Answer:
The center is [tex](\frac{3}{2},0)[/tex].
The problem:
What is the center of the circle X2 + y2 = 28+ 3x?
Step-by-step explanation:
We need to put anything with an [tex]x[/tex] together and anything with a [tex]y[/tex] together:
[tex]x^2+y^2=28+3x[/tex]
Subtract [tex]3x[/tex] on both sides:
[tex](x^2+y^2)-3x=(28+3x)-3x[/tex]
[tex]x^2-3x+y^2=28[/tex]
We need to complete the square for [tex]x[/tex]'s. The [tex]y[/tex]'s are already done.
Keep in mind: [tex]x^2+bx+(\frac{b}{2})^2=(x+\frac{b}{2})^2
So we are going to add [tex](\frac{-3}{2})^2[/tex] on both sides so we can use this identity for the left side with the [tex]x[/tex]'s:
[tex]x^2-3x+(\frac{-3}{2})^2+y^2=28+(\frac{3}{2})^2[/tex]

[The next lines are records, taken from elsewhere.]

theorem State.strAct_keep {s t : State} {k : Nat} {own : List Byte} (h : Keep s t) : Keep s (State.strAct k own t).2 := by
  unfold State.strAct
  dsimp only
  repeat' first
    | with_reducible assumption
    | with_reducible apply State.strTo_keep
    | with_reducible apply State.strDisconnect_keep
    | with_reducible apply State.settleCh_keep
    | with_reducible apply State.onStrCh_keep
    | split

theorem State.strEnd_keep {s t : State} {k : Nat} (h : Keep s t) : Keep s (State.strEnd k t) := by
  unfold State.strEnd
  repeat' first
    | with_reducible assumption
    | with_reducible apply State.ffJudge_keep
    | with_reducible apply State.ffJoin_keep
    | with_reducible apply State.dsgStep_keep
    | with_reducible apply State.onStrCh_keep
    | with_reducible apply State.drew_keep
    | with_reducible apply State.boundary_keep
    | split

theorem State.strEod_keep {s t : State} {k : Nat} (h : Keep s t) : Keep s (State.strEod k t) := by
  unfold State.strEod
  repeat' first
    | with_reducible assumption
    | with_reducible apply State.onStrCh_keep
    | with_reducible apply State.testLeave_keep
    | with_reducible apply State.raise_keep
    | with_reducible apply State.strTo_keep

theorem State.strJudge_keep {s t : State} (h : Keep s t) : Keep s (State.strJudge t) := by
  unfold State.strJudge
  repeat' first
    | with_reducible assumption
    | with_reducible apply State.judge_keep

theorem State.strOpenStep_keep {s t : State} {k : Nat} (h : Keep s t) : Keep s (State.strOpenStep k t) := by
  unfold State.strOpenStep
  dsimp only
  repeat' first
    | with_reducible assumption
    | with_reducible apply State.raise_keep
    | with_reducible apply State.onStrCh_keep
    | with_reducible apply State.strTo_keep
    | split

theorem State.strSee_keep {s t : State} {k : Nat} (h : Keep s t) : Keep s (State.strSee k t) := by
  unfold State.strSee
  repeat' first
    | with_reducible assumption
    | with_reducible exact Keep.refl _
    | with_reducible refine Keep.ofPair ‹_ = (_, _)› ?_
    | with_reducible apply Keeps.next
    | with_reducible refine Keep.ite ?_ ?_
    | with_reducible refine Keep.ite2 ?_ ?_
    | with_reducible apply State.onStrCh_keep

theorem State.strTick_keep {s t : State} {k : Nat} (h : Keep s t) : Keep s (State.strTick k t) := by
  unfold State.strTick
  dsimp only
  repeat' first
    | with_reducible assumption
    | with_reducible apply State.testLeave_keep
    | with_reducible apply State.raise_keep
    | with_reducible apply State.strTo_keep
    | with_reducible apply State.testEnd_keep
    | with_reducible apply State.strOpenStep_keep
    | split

theorem State.strTrip_keep {s t : State} {k : Nat} {code : Nat} (h : Keep s t) : Keep s (State.strTrip k code t) := by
  unfold State.strTrip
  repeat' first
    | with_reducible assumption
    | with_reducible apply State.onStrCh_keep
    | with_reducible apply State.raise_keep
    | with_reducible apply State.strTo_keep
    | with_reducible apply State.testLeave_keep
    | split

theorem State.testAct_keep {s t : State} {k : Nat} {own : List Byte} (h : Keep s t) : Keep s (State.testAct k own t).2 := by
  unfold State.testAct
  repeat' first
    | with_reducible assumption
    | with_reducible apply State.onStrCh_keep
    | with_reducible apply State.strTo_keep
    | with_reducible apply State.testEnd_keep
    | split

theorem State.stringsTick_keep {s t : State} (h : Keep s t) : Keep s (State.stringsTick t) := by
  unfold State.stringsTick
  repeat' first
    | with_reducible assumption
    | with_reducible apply State.strJudge_keep
    | with_reducible apply State.each_keep
    | with_reducible apply State.strSee_keep
    | with_reducible apply State.serve_keep
    | with_reducible apply State.strAct_keep
    | with_reducible apply State.strTick_keep
    | with_reducible apply State.testAct_keep
    | with_reducible apply Keep.foldl
    | with_reducible (intro _ _)
    | with_reducible intro _
    | with_reducible refine Keep.ofPair ‹_ = (_, _)› ?_
    | split

theorem State.tableEngine_keep {s t : State} (h : Keep s t) : Keep s (State.tableEngine t) := by
  unfold State.tableEngine
  repeat' first
    | with_reducible assumption
    | with_reducible apply State.seqTick_keep
    | with_reducible apply State.busTick_keep
    | with_reducible apply State.stringsTick_keep
    | with_reducible apply State.throttleTick_keep

theorem State.testDry_keep {s t : State} {k : Nat} (h : Keep s t) : Keep s (State.testDry k t) := by
  unfold State.testDry
  repeat' first
    | with_reducible assumption
    | with_reducible exact Keep.refl _
    | with_reducible refine Keep.ofPair ‹_ = (_, _)› ?_
    | with_reducible apply Keeps.next
    | with_reducible refine Keep.ite ?_ ?_
    | with_reducible refine Keep.ite2 ?_ ?_
    | (extract_lets +onlyGivenNames x; clear_value x)
    | with_reducible apply State.gaugeSnap_keep
    | with_reducible apply State.testEnd_keep

theorem State.testPeriod_keep {s t : State} {k : Nat} (h : Keep s t) : Keep s (State.testPeriod k t) := by
  unfold State.testPeriod
  repeat' first
    | with_reducible assumption
    | with_reducible exact Keep.refl _
    | with_reducible refine Keep.ofPair ‹_ = (_, _)› ?_
    | with_reducible apply Keeps.next
    | with_reducible refine Keep.ite ?_ ?_
    | with_reducible refine Keep.ite2 ?_ ?_
    | (extract_lets +onlyGivenNames x; clear_value x)
    | with_reducible apply State.testDry_keep
    | with_reducible apply State.testEnd_keep

theorem State.thermalWindow_keep {s t : State} {temps : Vector Int 20} (h : Keep s t) :
    Keep s (State.thermalWindow temps t) := by
  unfold State.thermalWindow
  dsimp only
  repeat' first
    | with_reducible assumption
    | with_reducible apply State.each_keep
    | with_reducible apply State.sensorWindow_keep
    | with_reducible apply State.onTherm_keep
    | with_reducible apply State.ctrlBand_keep
    | with_reducible apply Keep.foldl
    | with_reducible (intro _ _)

theorem State.tickLand_keep {s t : State} (h : Keep s t) : Keep s (State.tickLand t) := by
  unfold State.tickLand
  dsimp only
  repeat' first
    | with_reducible assumption
    | with_reducible apply State.dropRaise_keep
    | with_reducible apply State.linkLand_keep
    | with_reducible apply State.seqLand_keep
    | with_reducible apply State.pdTick_keep
    | with_reducible apply State.portsTick_keep
    | with_reducible apply State.domsTick_keep
    | with_reducible apply State.each_keep
    | with_reducible apply State.rectServe_keep
    | with_reducible apply State.boundary_keep
    | with_reducible apply State.skbTriggers_keep
    | with_reducible apply Keep.foldl
    | with_reducible (intro _ _)
    | with_reducible intro _
    | with_reducible refine Keep.ofPair ‹_ = (_, _)› ?_
    | split

theorem State.till_keep {s t : State} {t' : Nat} (h : Keep s t) : Keep s (State.till t' t) := by
  unfold State.till
  repeat' first
    | with_reducible assumption
    | with_reducible exact Keep.refl _
    | with_reducible refine Keep.ofPair ‹_ = (_, _)› ?_
    | with_reducible apply Keeps.next
    | with_reducible refine Keep.ite ?_ ?_
    | with_reducible refine Keep.ite2 ?_ ?_
    | (extract_lets +onlyGivenNames x; clear_value x)
    | with_reducible apply State.advanceTo_keep

theorem State.vbusLevel_keep {s t : State} {k : Nat} {level : Nat} (h : Keep s t) : Keep s (State.vbusLevel k level t) := by
  unfold State.vbusLevel
  dsimp only
  repeat' first
    | with_reducible assumption
    | with_reducible apply State.onPdCh_keep
    | with_reducible apply State.pdOwn_keep
    | with_reducible apply State.pdRestored_keep
    | with_reducible apply State.pdResetEvent_keep
    | with_reducible apply State.pdSwapUp_keep
    | split

theorem State.wdExpire_keep {s t : State} (h : Keep s t) : Keep s (State.wdExpire t) := by
  unfold State.wdExpire
  dsimp only
  repeat' first
    | with_reducible assumption
    | with_reducible apply State.onSeq_keep
    | with_reducible apply State.raise_keep
    | split

theorem State.withdraw_keep {s t : State} {blk : Nat} {before : State} (h : Keep s t) :
    Keep s (State.withdraw blk before t) := by
  unfold State.withdraw
  repeat' first
    | with_reducible assumption
    | with_reducible apply State.wake_keep
    | with_reducible apply State.onHif_keep
    | with_reducible apply State.wakeCommits_keep

theorem State.wrap_keep {s t : State} (h : Keep s t) : Keep s (State.wrap t) := by
  unfold State.wrap
  dsimp only
  repeat' first
    | with_reducible assumption
    | with_reducible apply State.raise_keep
    | with_reducible apply State.onLink_keep
    | with_reducible apply State.each_keep
    | with_reducible apply State.onPort_keep
    | with_reducible apply Keep.foldl
    | with_reducible (intro _ _)
    | with_reducible intro _
    | split

theorem State.writeVout_keep {s t : State} {v : Nat} {ks : List Nat} (h : Keep s t) : Keep s (State.writeVout v ks t) := by
  unfold State.writeVout
  dsimp only
  repeat' first
    | with_reducible assumption
    | with_reducible apply State.each_keep
    | with_reducible apply State.onCopy_keep
    | with_reducible apply State.bumpGen_keep
    | with_reducible apply Keep.foldl
    | with_reducible (intro _ _)

theorem State.zeroJudge_keep {s t : State} {c : Nat} (h : Keep s t) : Keep s (State.zeroJudge c t) := by
  unfold State.zeroJudge
  repeat' first
    | with_reducible assumption
    | with_reducible exact Keep.refl _
    | with_reducible refine Keep.ofPair ‹_ = (_, _)› ?_
    | with_reducible apply Keeps.next
    | with_reducible refine Keep.ite ?_ ?_
    | with_reducible refine Keep.ite2 ?_ ?_
    | (extract_lets +onlyGivenNames x; clear_value x)
    | with_reducible apply State.onMeas_keep
    | with_reducible apply State.raise_keep

end Sys2Proof.Machine
end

[tex](x+\frac{-3}{2})^2+y^2=28+\frac{9}{4}[/tex]
[tex](x-\frac{3}{2})^2+y^2=\frac{28(4)+9}{4}[/tex]
[tex](x-\frac{3}{2})^2+(y-0)^2=\frac{121}{4}[/tex]
So the center is [tex](\frac{3}{2},0)[/tex].
The radius is [tex]\sqrt{\frac{121}{4}}=\frac{11}{2}[/tex].